As a member of the international business group, Yu Chang works with business leaders in Asia, helping them establish presences in Michigan.

“I’m Warner’s face to the clients,” Yu Chang said. “I help them with issues like dealing with government agencies, and how to consider relationships with Michigan companies.”

Yu Chang anticipates that these opportunities for collaboration will continue growing.

“In the past three or four years, there’s been a greater interest in Asian companies coming to do business here,” he said.

“I’ll be working as a lawyer until I retire — if I retire.”

Eric Messing
Age: 29 ORGANIZATION: Broadway Grand Rapids TITLE: Executive Director RESIDENCE: East Grand Rapids COMMUNITY SERVICE: Member, Combined Theatre Scholarship committee, Grand Rapids Community Foundation; volunteer, Kelly Phillips Memorial Scholarship run.

“Nothing motivates me more than when somebody looks me in the face and says, ‘It can’t be done,’” Eric Messing said.

As executive director of Broadway Grand Rapids, Messing embraces the challenge of bringing high-quality shows to DeVos Performance Hall.

“I represent — and fight for — Grand Rapids on the national stage by negotiating with New York producers to secure the most prominent shows that West Michigan audiences deserve,” he said.

After graduating from Aquinas College, Messing became director of marketing for Circle Theatre. He left for Wayne State University, where he earned a master’s degree in theater management.

Local theatergoers might recognize Messing from his onstage work in “Corpus Christi” for Actors’ Theatre. Now, behind the scenes, he hopes to provide audiences with similarly memorable performances.

“I am very passionate about what I believe in, and I believe that Grand Rapids deserves a Broadway series in our hometown,” he said. “And with the level of Tony Award-winning shows that our city is now attracting, BGR truly is just steps away from Times Square.”

 

Clockwise from left: John Helmholdt, Rosalynn Bliss,
Jared Rodriguez and Mat Nguyen

John Helmholdt
AGE: 33 ORGANIZATION: Grand Rapids Public Schools TITLE: Director, Communications and External Affairs RESIDENCE: Georgetown Township COMMUNITY SERVICE: Member, Grand Rapids Area Chamber of Commerce policy and education committees, Michigan School Public Relations Association, West Michigan Public Relations Society, Neighborhood Ventures marketing committee.

“If you see a guy with a cell phone glued to his ear, and his hair on fire, that’s me,” said John Helmholdt

Helmholdt has been director of communications and external affairs at Grand Rapids Public Schools for about a year, and in that short time, he’s overseen major changes in district communications.

“We’ve spent the better part of the past year bringing things into the 21st century,” Helmholdt said.
That includes simple efforts such as collecting e-mail addresses from parents.
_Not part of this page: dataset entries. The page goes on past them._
-- ==== Sys2Proof/Laws/Memory.lean ====
section
/-! SUPPORT. DRAM: every operation keeps the canonical form, and what a byte reads as after each of them. -/

namespace Sys2Proof.Machine

/-- DRAM that lists nothing is in canonical form. -/
theorem Memory.empty_wf : Memory.wf { bytes := [], flips := [] } := ⟨sparseWf_nil _, sparseWf_nil _⟩

/-- A stored word keeps the canonical form. -/
theorem Memory.writeRaw_wf {m : Memory} (i : Nat) (w : Word) (h : m.wf) : (m.writeRaw i w).wf :=
  ⟨sparseSet_wf _ _ (sparseSet_wf _ _ (sparseSet_wf _ _ (sparseSet_wf _ _ h.1))), h.2⟩

/-- A coded word keeps the canonical form. -/
theorem Memory.writeCoded_wf {m : Memory} (i : Nat) (w : Word) (h : m.wf) : (m.writeCoded i w).wf :=
  ⟨(Memory.writeRaw_wf i w h).1, sparseSet_wf _ _ h.2⟩

/-- R154: a word of a write burst keeps the canonical form. -/
theorem Memory.writeWord_wf {m : Memory} (i : Nat) (w : WriteWord) (h : m.wf) : (m.writeWord i w).1.wf := by
  unfold Memory.writeWord
  split
  · exact Memory.writeCoded_wf i w.data h
  · split
    · exact h
    · split
      · exact h
      · exact Memory.writeCoded_wf i _ h

/-- A write burst keeps the canonical form. -/
theorem Memory.writeBurst_wf {m : Memory} (i : Nat) (ws : List WriteWord) (h : m.wf) : (m.writeBurst i ws).1.wf := by
  induction ws generalizing m i with
  | nil => exact h
  | cons w ws ih => exact ih (i + 1) (Memory.writeWord_wf i w h)

/-- A burst of whole words keeps the canonical form. -/
theorem Memory.writeWhole_wf {m : Memory} (i : Nat) (ws : List Word) (h : m.wf) : (m.writeWhole i ws).wf := by
  induction ws generalizing m i with
  | nil => exact h
  | cons w ws ih => exact ih (i + 1) (Memory.writeCoded_wf i w h)

/-- A disturbance keeps the canonical form. -/
theorem Memory.disturb_wf {m : Memory} (u : Upset) (h : m.wf) : (m.disturb u).wf :=
  ⟨(Memory.writeRaw_wf _ _ h).1, sparseSet_wf _ _ h.2⟩

/-- Disturbances keep the canonical form. -/
theorem Memory.disturbAll_wf {m : Memory} (us : List Upset) (h : m.wf) : (m.disturbAll us).wf := by
  induction us generalizing m with
  | nil => exact h
  | cons u us ih => exact ih (Memory.disturb_wf u h)

/-- A byte after a stored word: one of the word's four bytes at its own addresses, else as before. -/
theorem Memory.readByte_writeRaw {m : Memory} (i : Nat) (w : Word) (a : Nat) (h : m.wf) :
    (m.writeRaw i w).readByte a =
      if a = 4 * i + 3 then w.extractLsb' 24 8
      else if a = 4 * i + 2 then w.extractLsb' 16 8
      else if a = 4 * i + 1 then w.extractLsb' 8 8
      else if a = 4 * i then w.extractLsb' 0 8
      else m.readByte a := by
  have h0 := h.1
  have h1 := sparseSet_wf (4 * i) (w.extractLsb' 0 8) h0
  have h2 := sparseSet_wf (4 * i + 1) (w.extractLsb' 8 8) h1
  have h3 := sparseSet_wf (4 * i + 2) (w.extractLsb' 16 8) h2
  simp only [Memory.readByte, Memory.writeRaw]
  rw [sparseGet_set _ _ _ h3, sparseGet_set _ _ _ h2, sparseGet_set _ _ _ h1, sparseGet_set _ _ _ h0]

/-- A byte outside a stored word is as before. -/
theorem Memory.readByte_writeRaw_of_outside {m : Memory} (i : Nat) (w : Word) (a : Nat) (h : m.wf)
    (ha : a < 4 * i ∨ 4 * i + 4 ≤ a) : (m.writeRaw i w).readByte a = m.readByte a := by
  rw [Memory.readByte_writeRaw i w a h]
  rw [if_neg (by omega), if_neg (by omega), if_neg (by omega), if_neg (by omega)]

/-- A byte outside a coded word is as before. -/
theorem Memory.readByte_writeCoded_of_outside {m : Memory} (i : Nat) (w : Word) (a : Nat) (h : m.wf)
    (ha : a < 4 * i ∨ 4 * i + 4 ≤ a) : (m.writeCoded i w).readByte a = m.readByte a :=
  Memory.readByte_writeRaw_of_outside i w a h ha

/-- A word read back after it was stored. -/
theorem Memory.readRaw_writeRaw {m : Memory} (i : Nat) (w : Word) (h : m.wf) : (m.writeRaw i w).readRaw i = w := by
  unfold Memory.readRaw
  rw [Memory.readByte_writeRaw i w _ h, Memory.readByte_writeRaw i w _ h, Memory.readByte_writeRaw i w _ h,
    Memory.readByte_writeRaw i w _ h]
  rw [if_pos rfl, if_neg (by omega), if_pos rfl, if_neg (by omega), if_neg (by omega), if_pos rfl, if_neg (by omega),
    if_neg (by omega), if_neg (by omega), if_pos rfl]
  apply BitVec.eq_of_getLsbD_eq
  intro j hj
  simp only [BitVec.getLsbD_append, BitVec.getLsbD_extractLsb']
  rcases Nat.lt_or_ge j 8 with h8 | h8
  · simp [h8]
  · rcases Nat.lt_or_ge j 16 with h16 | h16
    · have e : 8 + (j - 8) = j := by omega
      simp [show ¬ j < 8 by omega, show j - 8 < 8 by omega, e]
    · rcases Nat.lt_or_ge j 24 with h24 | h24
      · have e : 16 + (j - 16) = j := by omega
        simp [show ¬ j < 8 by omega, show ¬ j - 8 < 8 by omega, show j - 16 < 8 by omega, e, Nat.sub_sub]
      · have e : 24 + (j - 24) = j := by omega
        simp [show ¬ j < 8 by omega, show ¬ j - 8 < 8 by omega, show ¬ j - 16 < 8 by omega, show j - 24 < 8 by omega, e,
          Nat.sub_sub]

/-- Another word is not changed by a stored word. -/
theorem Memory.readRaw_writeRaw_of_ne {m : Memory} (i j : Nat) (w : Word) (h : m.wf) (hij : j ≠ i) :
    (m.writeRaw i w).readRaw j = m.readRaw j := by
  unfold Memory.readRaw
  rw [Memory.readByte_writeRaw_of_outside i w _ h (by omega), Memory.readByte_writeRaw_of_outside i w _ h (by omega),
    Memory.readByte_writeRaw_of_outside i w _ h (by omega), Memory.readByte_writeRaw_of_outside i w _ h (by omega)]

/-- A word written with its check code reads back clean. -/
theorem Memory.readChecked_writeCoded {m : Memory} (i : Nat) (w : Word) (h : m.wf) :
    (m.writeCoded i w).readChecked i = (w, .clean) := by
  have hf : (m.writeCoded i w).flipsAt i = 0 := by
    simp only [Memory.flipsAt, Memory.writeCoded]
    rw [sparseGet_set _ _ _ h.2, if_pos rfl]
  have hr : (m.writeCoded i w).readRaw i = w := Memory.readRaw_writeRaw i w h
  unfold Memory.readChecked
  simp only [hf, hr, if_true]

/-- Another word reads as before a coded write. -/
theorem Memory.readChecked_writeCoded_of_ne {m : Memory} (i j : Nat) (w : Word) (h : m.wf) (hij : j ≠ i) :
    (m.writeCoded i w).readChecked j = m.readChecked j := by
  have hf : (m.writeCoded i w).flipsAt j = m.flipsAt j := by
    simp only [Memory.flipsAt, Memory.writeCoded]
    rw [sparseGet_set _ _ _ h.2, if_neg hij]
  have hr : (m.writeCoded i w).readRaw j = m.readRaw j := Memory.readRaw_writeRaw_of_ne i j w h hij
  unfold Memory.readChecked
  simp only [hf, hr]

/-- R154: a byte outside the word a write names is as before. -/
theorem Memory.readByte_writeWord_of_outside {m : Memory} (i : Nat) (w : WriteWord) (a : Nat) (h : m.wf)
    (ha : a < 4 * i ∨ 4 * i + 4 ≤ a) : (m.writeWord i w).1.readByte a = m.readByte a := by
  unfold Memory.writeWord
  split
  · exact Memory.readByte_writeCoded_of_outside i _ a h ha
  · split
    · rfl
    · split
      · rfl
      · exact Memory.readByte_writeCoded_of_outside i _ a h ha

/-- A byte outside a write burst is as before. -/
theorem Memory.readByte_writeBurst_of_outside {m : Memory} (i : Nat) (ws : List WriteWord) (a : Nat) (h : m.wf)
    (ha : a < 4 * i ∨ 4 * (i + ws.length) ≤ a) : (m.writeBurst i ws).1.readByte a = m.readByte a := by
  induction ws generalizing m i with
  | nil => rfl
  | cons w ws ih =>
    simp only [List.length_cons] at ha
    simp only [Memory.writeBurst]
    rw [ih (i + 1) (Memory.writeWord_wf i w h) (by omega)]
    exact Memory.readByte_writeWord_of_outside i w a h (by omega)

/-- A byte outside a burst of whole words is as before. -/
theorem Memory.readByte_writeWhole_of_outside {m : Memory} (i : Nat) (ws : List Word) (a : Nat) (h : m.wf)
    (ha : a < 4 * i ∨ 4 * (i + ws.length) ≤ a) : (m.writeWhole i ws).readByte a = m.readByte a := by
  induction ws generalizing m i with
  | nil => rfl
  | cons w ws ih =>
    simp only [List.length_cons] at ha
    simp only [Memory.writeWhole]
    rw [ih (i + 1) (Memory.writeCoded_wf i w h) (by omega)]
    exact Memory.readByte_writeCoded_of_outside i w a h (by omega)

/-- A word above or below a burst of whole words reads as before. -/
theorem Memory.readChecked_writeWhole_of_outside {m : Memory} (i : Nat) (ws : List Word) (j : Nat) (h : m.wf)
    (hj : j < i ∨ i + ws.length ≤ j) : (m.writeWhole i ws).readChecked j = m.readChecked j := by
  induction ws generalizing m i with
  | nil => rfl
  | cons w ws ih =>
    simp only [List.length_cons] at hj
    simp only [Memory.writeWhole]
    rw [ih (i + 1) (Memory.writeCoded_wf i w h) (by omega)]
    exact Memory.readChecked_writeCoded_of_ne i j w h (by omega)

/-- A burst of whole words reads back word for word. -/
theorem Memory.readChecked_writeWhole {m : Memory} (i : Nat) (ws : List Word) (k : Nat) (h : m.wf) (hk : k < ws.length) :
    (m.writeWhole i ws).readChecked (i + k) = (ws.getD k 0, .clean) := by
  induction ws generalizing m i k with
  | nil => simp at hk
  | cons w ws ih =>
    simp only [Memory.writeWhole]
    cases k with
    | zero =>
      rw [Memory.readChecked_writeWhole_of_outside _ _ _ (Memory.writeCoded_wf i w h) (by omega)]
      simpa using Memory.readChecked_writeCoded i w h
    | succ k =>
      have := ih (i + 1) k (Memory.writeCoded_wf i w h) (by simpa using hk)
      rw [show i + (k + 1) = i + 1 + k by omega, this]
      simp

/-- The words of a write burst's length are its check results. -/
theorem Memory.writeBurst_length {m : Memory} (i : Nat) (ws : List WriteWord) : (m.writeBurst i ws).2.length = ws.length := by
  induction ws generalizing m i with
  | nil => rfl
  | cons w ws ih => simp [Memory.writeBurst, ih]

/-! ### Disturbances -/

/-- The stored word of a disturbed index. -/
theorem Memory.readRaw_disturb {m : Memory} (i : Nat) (f : Flips) (h : m.wf) :
    (m.disturb { index := i, flips := f }).readRaw i = m.readRaw i ^^^ f.extractLsb' 0 32 :=
  Memory.readRaw_writeRaw i (m.readRaw i ^^^ f.extractLsb' 0 32) h

/-- The flips of a disturbed index. -/
theorem Memory.flipsAt_disturb {m : Memory} (i : Nat) (f : Flips) (h : m.wf) :
    (m.disturb { index := i, flips := f }).flipsAt i = m.flipsAt i ^^^ f := by
  have := sparseGet_set (d := (0 : Flips)) i (m.flipsAt i ^^^ f) i h.2
  rw [if_pos rfl] at this
  exact this

/-- A word just written has no flips. -/
theorem Memory.flipsAt_writeCoded {m : Memory} (i : Nat) (w : Word) (h : m.wf) : (m.writeCoded i w).flipsAt i = 0 := by
  have := sparseGet_set (d := (0 : Flips)) i 0 i h.2
  rw [if_pos rfl] at this
  exact this

/-- The enabled bytes of a merge are the new word's, the others the old one's. -/
theorem mergeBytes_byte (old w : Word) (e : Enables) (i : Nat) (h : i < 4) :
    (mergeBytes old w e).extractLsb' (8 * i) 8 = if e.getLsbD i then w.extractLsb' (8 * i) 8 else old.extractLsb' (8 * i) 8 := by
  have key : ∀ a b c d : Byte, (a ++ b ++ c ++ d).extractLsb' 0 8 = d ∧ (a ++ b ++ c ++ d).extractLsb' 8 8 = c ∧
      (a ++ b ++ c ++ d).extractLsb' 16 8 = b ∧ (a ++ b ++ c ++ d).extractLsb' 24 8 = a := by
    intro a b c d
    refine ⟨?_, ?_, ?_, ?_⟩ <;>
    · apply BitVec.eq_of_getLsbD_eq
      intro j hj
      simp only [BitVec.getLsbD_extractLsb', BitVec.getLsbD_append, hj, decide_true, Bool.true_and]
      repeat' split
      all_goals first
        | omega
        | (congr 1; omega)
  unfold mergeBytes
  have hi : i = 0 ∨ i = 1 ∨ i = 2 ∨ i = 3 := by omega
  rcases hi with rfl | rfl | rfl | rfl
  · exact (key _ _ _ _).1
  · exact (key _ _ _ _).2.1
  · exact (key _ _ _ _).2.2.1
  · exact (key _ _ _ _).2.2.2

end Sys2Proof.Machine
end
Major tasks include a redesign of the district’s newsletter, and the use of automated calls and door-to-door visits to let parents know about events like parent/teacher conferences.

An updated Web site is another of Helmholdt’s projects, as is a more visible presence at the state capital. Helmholdt’s background as a political consultant and lobbyist influences his approach.

“We’ve started our own campaign,” Helmholdt said of the school district. “We’re changing the philosophy that a letter home is all you do.”

Rosalynn Bliss
AGE: 33 ORGANIZATION: KidsFirst TITLE: Director RESIDENCE: Grand Rapids COMMUNITY SERVICE: City Commissioner (2nd Ward); Michigan State Childhood Lead Poisoning Prevention and Control Commission; co-chair, Kent County Domestic Violence Community Coordinated Response Team; board member, Michigan Professional Society Against the Abuse of Children, Grand Rapids Youth Boxing Foundation, Children’s Assessment Center and Dyer-Ives Foundation; chair, Local Advisory Committee for LISC (Local Initiatives Support Corporation); member, Economic Development Corp., City-School Liaison Committee, Green Grand Rapids, Fulton Street Farmer’s Market Canopy Committee; serves on the Kent County Solid Waste Commission; volunteer for Camp Compass.

When people ask Rosalynn Bliss about her vision for Grand Rapids, she has a ready answer. “It’s not my vision — it’s the community vision.”

As 2nd Ward commissioner, Bliss, 33, brings a young professional voice to local politics.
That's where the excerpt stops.